Season 5: Finding Fanny: The Model Who Disappeared

She was instantly recognizable, her long copper hair filling painting after painting, even if few people knew her name: Fanny Cornforth, muse and mistress to the most influential artists of her time. Then she lost the one thing she could count on for sure: herself.

Leonora Carrington, Dear Diary–Never Since We Left Prague, 1955 (Gallery 376)

Surreal painting of people with white hair and fantastical creatures inside a dark room.

Season 4: Escape Velocity: The Woman Who Left the World

Leonora Carrington has never felt at home in her wealthy, conservative family. But when she meets the Surrealists in the 1930s, and runs from everything she knows, it will take everything she has to become the artist and writer she wants to be. Most importantly: Her singular imagination, which reveals the world as both more magical and more haunted than most of us care to admit.

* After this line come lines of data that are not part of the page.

@[simp] theorem W.admit_inBounds (w : W) (kind : JobKind) (session : Option Nat) (target : Target) (progress : Progress) (pins : List Nat)  (hB : w.inBounds) :
    (W.admitJob w kind session target progress pins).1.inBounds := by
  have h := hB
  unfold W.admitJob
  split
  · exact h
  · rename_i hc
    have hroom : (if w.js.jobs.length < 16 then w
      else match w.oldestFinished with
        | some n => w.freeJob n
        | none => w).inBounds ∧ (if w.js.jobs.length < 16 then w
      else match w.oldestFinished with
        | some n => w.freeJob n
        | none => w).js.jobs.length < 16 := by
      split
      · exact ⟨h, by assumption⟩
      · split
        · rename_i hn n hn'
          refine ⟨W.freeJob_inBounds w n h, ?_⟩
          obtain ⟨j, hj, hjn⟩ : ∃ j ∈ w.js.jobs, j.id = n := by
            unfold W.oldestFinished at hn'
            cases hh : (sortBy Job.seq (w.js.jobs.filter fun j => j.state.isFinished)).head? with
            | none => rw [hh] at hn'; cases hn'
            | some j =>
              rw [hh] at hn'
              refine ⟨j, ?_, Option.some.inj hn'⟩
              have := List.mem_of_mem_head? (l := sortBy Job.seq (w.js.jobs.filter fun j => j.state.isFinished)) (a := j) (by simp [hh])
              exact (List.mem_filter.mp (mem_sortBy _ _ _ this)).1
          have hlt : (w.js.jobs.filter fun j => j.id ≠ n).length < w.js.jobs.length :=
            List.length_filter_lt_length_iff_exists.mpr ⟨j, hj, by simp [hjn]⟩
          have := h.1
          have hfree : (w.freeJob n).js.jobs.length = (w.js.jobs.filter fun j => j.id ≠ n).length := rfl
          omega
        · exfalso; simp_all [W.canAdmit]
    revert hroom
    generalize (if w.js.jobs.length < 16 then w
      else match w.oldestFinished with
        | some n => w.freeJob n
        | none => w) = v
    intro hroom
    simp only [W.wantDispatch_inBounds, W.jobNotice_inBounds]
    obtain ⟨⟨h1, h2, h3, h4, h5, h6, h7⟩, hr⟩ := hroom
    refine ⟨?_, h2, h3, h4, h5, h6, h7⟩
    simp only [List.length_append, List.length_singleton]
    omega

@[simp] theorem W.releaseCart_inBounds (w : W) (n : Nat)  :
    (W.releaseCart w n).inBounds ↔ w.inBounds := by
  unfold W.releaseCart; (repeat' split) <;> simp

@[simp] theorem W.unbind_inBounds (w : W) (n : Nat)  :
    (W.unbind w n).inBounds ↔ w.inBounds := by
  unfold W.unbind; (repeat' split) <;> simp

@[simp] theorem W.releaseDrive_inBounds (w : W) (n : Nat)  (hB : w.inBounds) :
    (W.releaseDrive w n).inBounds := by
  unfold W.releaseDrive; (repeat' split) <;> simp (maxDischargeDepth := 20) [hB]

@[simp] theorem W.releaseBoth_inBounds (w : W) (n : Nat)  (hB : w.inBounds) :
    (W.releaseBoth w n).inBounds := by
  simp (maxDischargeDepth := 20) [W.releaseBoth, hB]

@[simp] theorem W.dropHeld_inBounds (w : W) (n : Nat)  :
    (W.dropHeld w n).inBounds ↔ w.inBounds := by
  rfl

@[simp] theorem W.finishJob_inBounds (w : W) (n : Nat) (s : JobState) (r : JobResult)  (hB : w.inBounds) :
    (W.finishJob w n s r).inBounds := by
  unfold W.finishJob; (repeat' split) <;> simp (maxDischargeDepth := 20) [hB]

@[simp] theorem W.endJob_inBounds (w : W) (n : Nat) (s : JobState) (r : JobResult)  (hB : w.inBounds) :
    (W.endJob w n s r).inBounds := by
  unfold W.endJob; (repeat' split) <;> simp (maxDischargeDepth := 20) [hB]

@[simp] theorem W.issueMove_inBounds (w : W) (origin : Origin) (source : Element) (asked : Dest) (i : Option Nat)  (hB : w.inBounds) :
    (W.issueMove w origin source asked i).1.inBounds := by
  unfold W.issueMove; dsimp only; (repeat' split) <;> simp (maxDischargeDepth := 20) [hB]

@[simp] theorem W.issueJobMove_inBounds (w : W) (n : Nat) (source : Element) (asked : Dest) (i : Option Nat) (s : MountStep)  (hB : w.inBounds) :
    (W.issueJobMove w n source asked i s).inBounds := by
  simp (maxDischargeDepth := 20) [W.issueJobMove, hB]

@[simp] theorem W.issueReturn_inBounds (w : W) (d : Drive)  (hB : w.inBounds) :
    (W.issueReturn w d).inBounds := by
  unfold W.issueReturn; (repeat' split) <;> simp (maxDischargeDepth := 20) [hB]

@[simp] theorem W.issueHeld_inBounds (w : W)  (hB : w.inBounds) :
    (W.issueHeld w).inBounds := by
  unfold W.issueHeld; (repeat' split) <;> simp (maxDischargeDepth := 20) [hB]

@[simp] theorem W.bind_inBounds (w : W) (n : Nat) (d : Drive)  :
    (W.bind w n d).inBounds ↔ w.inBounds := by
  unfold W.bind; (repeat' split) <;> simp

@[simp] theorem W.atStep_inBounds (w : W) (n : Nat) (s : MountStep)  :
    (W.atStep w n s).inBounds ↔ w.inBounds := by
  simp [W.atStep]

@[simp] theorem W.startCleaning_inBounds (w : W) (n : Nat) (d : Drive)  (hB : w.inBounds) :
    (W.startCleaning w n d).inBounds := by
  simp (maxDischargeDepth := 20) [W.startCleaning, hB]

@[simp] theorem W.mountLoaded_inBounds (w : W) (n : Nat) (j : Job) (d : Drive) (i : Nat)  (hB : w.inBounds) :
    (W.mountLoaded w n j d i).inBounds := by
  unfold W.mountLoaded; (repeat' split) <;> simp (maxDischargeDepth := 20) [hB]

@[simp] theorem W.returnLeft_inBounds (w : W) (l : List Drive)  (hB : w.inBounds) :
    (W.returnLeft w l).inBounds :=
  W.inBounds_foldl _ (fun v d hv => by split <;> simp [hv]) l w hB

@[simp] theorem W.mountBring_inBounds (w : W) (n : Nat) (j : Job) (d : Drive) (i : Nat)  (hB : w.inBounds) :
    (W.mountBring w n j d i).inBounds := by
  unfold W.mountBring; (repeat' split) <;> simp (maxDischargeDepth := 20) [hB]

@[simp] theorem W.mountNext_inBounds (w : W) (n : Nat)  (hB : w.inBounds) :
    (W.mountNext w n).inBounds := by
  unfold W.mountNext; (repeat' split) <;> simp (maxDischargeDepth := 20) [hB]

@[simp] theorem W.startYield_inBounds (w : W) (n : Nat)  :
    (W.startYield w n).inBounds ↔ w.inBounds := by
  unfold W.startYield; (repeat' split) <;> simp

@[simp] theorem W.maybeYield_inBounds (w : W) (n : Nat)  :
    (W.maybeYield w n).inBounds ↔ w.inBounds := by
  unfold W.maybeYield; (repeat' split) <;> simp

@[simp] theorem W.claimCart_inBounds (w : W) (n : Nat) (i : Nat)  :
    (W.claimCart w n i).inBounds ↔ w.inBounds := by
  unfold W.claimCart; (repeat' split) <;> simp

@[simp] theorem W.startMount_inBounds (w : W) (n : Nat) (d : Drive) (i : Nat)  (hB : w.inBounds) :
    (W.startMount w n d i).inBounds := by
  simp (maxDischargeDepth := 20) [W.startMount, hB]

@[simp] theorem W.dispatchOne_inBounds (w : W) (n : Nat)  (hB : w.inBounds) :
    (W.dispatchOne w n).inBounds := by
  unfold W.dispatchOne; (repeat' split) <;> simp (maxDischargeDepth := 20) [hB]

@[simp] theorem W.dispatch_inBounds (w : W)  (hB : w.inBounds) :
    (W.dispatch w).inBounds := by
  have h := hB
  unfold W.dispatch
  split
  · exact W.inBounds_foldl _ (fun v n hv => W.dispatchOne_inBounds v n hv) _ _ h
  · exact h

@[simp] theorem W.idleExpires_inBounds (w : W) (d : Drive)  (hB : w.inBounds) :
    (W.idleExpires w d).inBounds := by
  unfold W.idleExpires; (repeat' split) <;> simp (maxDischargeDepth := 20) [hB]

@[simp] theorem W.idleStarts_inBounds (w : W) (d : Drive) (limit : Nat)  (hB : w.inBounds) :
    (W.idleStarts w d limit).inBounds := by
  unfold W.idleStarts; dsimp only; (repeat' split) <;> simp (maxDischargeDepth := 20) [hB]

@[simp] theorem W.idleAtOnce_inBounds (w : W) (d : Drive)  (hB : w.inBounds) :
    (W.idleAtOnce w d).inBounds := by
  simp (maxDischargeDepth := 20) [W.idleAtOnce, hB]

@[simp] theorem W.idleCheck_inBounds (w : W) (d : Drive)  (hB : w.inBounds) :
    (W.idleCheck w d).inBounds := by
  simp (maxDischargeDepth := 20) [W.idleCheck, hB]

@[simp] theorem W.idlePendingRuns_inBounds (w : W) (d : Drive)  (hB : w.inBounds) :
    (W.idlePendingRuns w d).inBounds := by
  simp (maxDischargeDepth := 20) [W.idlePendingRuns, hB]

@[simp] theorem W.returnRehomed_inBounds (w : W) (i : Nat)  (hB : w.inBounds) :
    (W.returnRehomed w i).inBounds := by
  unfold W.returnRehomed; (repeat' split) <;> simp (maxDischargeDepth := 20) [hB]

@[simp] theorem W.keepNeed_inBounds (w : W) (d : Drive) (need : Bool) :
    (W.keepNeed w d need).inBounds ↔ w.inBounds := Iff.rfl

@[simp] theorem W.admitClean_inBounds (w : W) (d : Drive)  (hB : w.inBounds) :
    (W.admitClean w d).1.inBounds := by
  unfold W.admitClean; dsimp only; split <;> simp (maxDischargeDepth := 20) [hB]

@[simp] theorem W.cleanWanted_inBounds (w : W) (d : Drive)  (hB : w.inBounds) :
    (W.cleanWanted w d).inBounds := by
  unfold W.cleanWanted; dsimp only; (repeat' split) <;> simp (maxDischargeDepth := 20) [hB]

@[simp] theorem W.cleanRetry_inBounds (w : W) (d : Drive)  (hB : w.inBounds) :
    (W.cleanRetry w d).inBounds := by
  unfold W.cleanRetry; (repeat' split) <;> simp (maxDischargeDepth := 20) [hB]

@[simp] theorem W.cleaningUse_inBounds (w : W) (i : Nat)  (hB : w.inBounds) :
    (W.cleaningUse w i).inBounds := by
  simp (maxDischargeDepth := 20) [W.cleaningUse, hB]

@[simp] theorem W.placeFrame_inBounds (w : W) (d : Drive) (f : Frame)  (hB : w.inBounds) :
    (W.placeFrame w d f).1.inBounds := by
  unfold W.placeFrame; dsimp only; (repeat' split) <;> simp (maxDischargeDepth := 20) [hB]

@[simp] theorem W.placeCarry_inBounds (x1 : Nat) (x2 : Drive) (x3 : W)  (hB : x3.inBounds) :
    (W.placeCarry x1 x2 x3).1.inBounds := by
  have h := hB
  clear hB
  induction x1 generalizing x3 with
  | zero => exact h
  | succ n ih => unfold W.placeCarry; dsimp only; (repeat' split) <;> simp (maxDischargeDepth := 20) [ih, h]

@[simp] theorem W.placeAllCarry_inBounds (w : W) (d : Drive)  (hB : w.inBounds) :
    (W.placeAllCarry w d).1.inBounds := by
  simp (maxDischargeDepth := 20) [W.placeAllCarry, hB]

@[simp] theorem W.presentWrite_inBounds (w : W) (d : Drive)  (hB : w.inBounds) :
    (W.presentWrite w d).inBounds := by
  unfold W.presentWrite; dsimp only; (repeat' split) <;> simp (maxDischargeDepth := 20) [hB]

@[simp] theorem W.presentRead_inBounds (w : W) (d : Drive)  (hB : w.inBounds) :
    (W.presentRead w d).inBounds := by
  unfold W.presentRead; dsimp only; (repeat' split) <;> simp (maxDischargeDepth := 20) [hB]

@[simp] theorem W.beginEncoding_inBounds (w : W) (d : Drive) (n : Nat)  (hB : w.inBounds) :
    (W.beginEncoding w d n).inBounds := by
  unfold W.beginEncoding; dsimp only; (repeat' split) <;> simp (maxDischargeDepth := 20) [hB]

@[simp] theorem W.beginDecoding_inBounds (w : W) (d : Drive) (n : Nat)  (hB : w.inBounds) :
    (W.beginDecoding w d n).inBounds := by
  unfold W.beginDecoding; dsimp only; (repeat' split) <;> simp (maxDischargeDepth := 20) [hB]

@[simp] theorem W.considerGrant_inBounds (w : W)  (hB : w.inBounds) :
    (W.considerGrant w).inBounds := by
  unfold W.considerGrant; (repeat' split) <;> simp (maxDischargeDepth := 20) [hB]

@[simp] theorem W.coderIdle_inBounds (w : W)  :
    (W.coderIdle w).inBounds ↔ w.inBounds := by
  rfl

@[simp] theorem W.markNoEnd_inBounds (w : W) (n : Nat) (b : Bool)  :
    (W.markNoEnd w n b).inBounds ↔ w.inBounds := by
  unfold W.markNoEnd; (repeat' split) <;> simp

@[simp] theorem W.setEnding_inBounds (w : W) (n : Nat) (e : Option Ending)  :
    (W.setEnding w n e).inBounds ↔ w.inBounds := by
  simp [W.setEnding]

@[simp] theorem W.fullAtThreshold_inBounds (w : W) (i : Nat)  :
    (W.fullAtThreshold w i).inBounds ↔ w.inBounds := by
  unfold W.fullAtThreshold; (repeat' split) <;> simp

@[simp] theorem W.closeExtent_inBounds (w : W) (n : Nat) (continues : Bool) (endMark : Bool)  (hB : w.inBounds) :
    (W.closeExtent w n continues endMark).inBounds := by
  unfold W.closeExtent; dsimp only; (repeat' split) <;> simp (maxDischargeDepth := 20) [hB]

@[simp] theorem W.startEndMark_inBounds (w : W) (n : Nat) (why : EndFor)  (hB : w.inBounds) :
    (W.startEndMark w n why).inBounds := by
  unfold W.startEndMark; (repeat' split) <;> simp (maxDischargeDepth := 20) [hB]

@[simp] theorem W.handOver_inBounds (w : W) (n : Nat)  (hB : w.inBounds) :
    (W.handOver w n).inBounds := by
  unfold W.handOver; (repeat' split) <;> simp (maxDischargeDepth := 20) [hB]

@[simp] theorem W.truncWritten_inBounds (w : W) (n : Nat) (endMark : Bool)  (hB : w.inBounds) :
    (W.truncWritten w n endMark).inBounds := by
  unfold W.truncWritten; dsimp only; (repeat' split) <;> simp (maxDischargeDepth := 20) [hB]

@[simp] theorem W.placeTruncMarker_inBounds (w : W) (n : Nat) (d : Drive) (objects : Nat)  (hB : w.inBounds) :
    (W.placeTruncMarker w n d objects).inBounds := by
  unfold W.placeTruncMarker; dsimp only; (repeat' split) <;> simp (maxDischargeDepth := 20) [hB]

Hans Ledwinka; Manufacturer: Ringhoffer-Tatra-Werke AG, Tatra T87 four-door sedan, 1948 (designed 1936; Gallery 379)

Photo of a silver card from the 1930s

Season 1: The Car That Killed Nazis

When World War II began, nothing seemed capable of slowing the Nazis. Except a very fast, very unusual Czech automobile called the Tatra. A poignant story of poetic justice, grace in wartime, and the utopian future that wasn’t.

China, Dragon head Huang plaque, 2nd–3rd century (Gallery 215)

Ornate, arched metal object with dragon motifs.

Season 6: The Dragons Next Door

People have always imagined dragons among them. But they have always imagined them very differently: helping or hurting, making rain or breathing fire. The difference, of course, is us. A brief, beastly history of the creature we can’t live with—or without.

Unknown artist, Jade Mountain, 1790 (Gallery 210)

Jade carving of mountainous landscape that includes trees, people, and buildings.

Season 4: The Mountain That Came to Dinner

It’s one of the largest jade sculptures in the world, a 640-pound mountain commissioned by the Chinese emperor. But in 1901, in the aftermath of the Boxer Rebellion, it ends up leaving China with an American diplomat—only to resurface on the dinner table of a lumber baron. It’s a story of power and scandal, a story as old as stone: Can anyone be king of the hill for long?

Unknown artist, Shiva Nataraja (Lord of the Dance), c. 1100 (Gallery 211)

Bronze statue of a dancing figure with multiple arms and ornaments.

Season 1: Lord of the Dance

In the 1920s, the sculptural image of Shiva Nataraja—the Hindu god Shiva as the cosmic dancer, ensuring the cycle of life—suddenly becomes a museum must-have. As India strives for independence, the image comes to symbolize something of the nascent nation itself.

Unknown artist, Striding figure, 300–30 BCE (Gallery 250)

Stone statue depicting a human figure without a head. The figure stands upright, showcasing detailed anatomical features of the torso, arms, and legs. The material of the statue has a mottled texture with dark and light spots.

Season 5: The Department of Missing Limbs

It’s a story as old as life itself: Things fall apart. But what really happened to all those ancient statues missing arms, legs, heads, and other appendages? And have they shaped a perception of the past as more remote, mysterious, and, well, broken than it really was?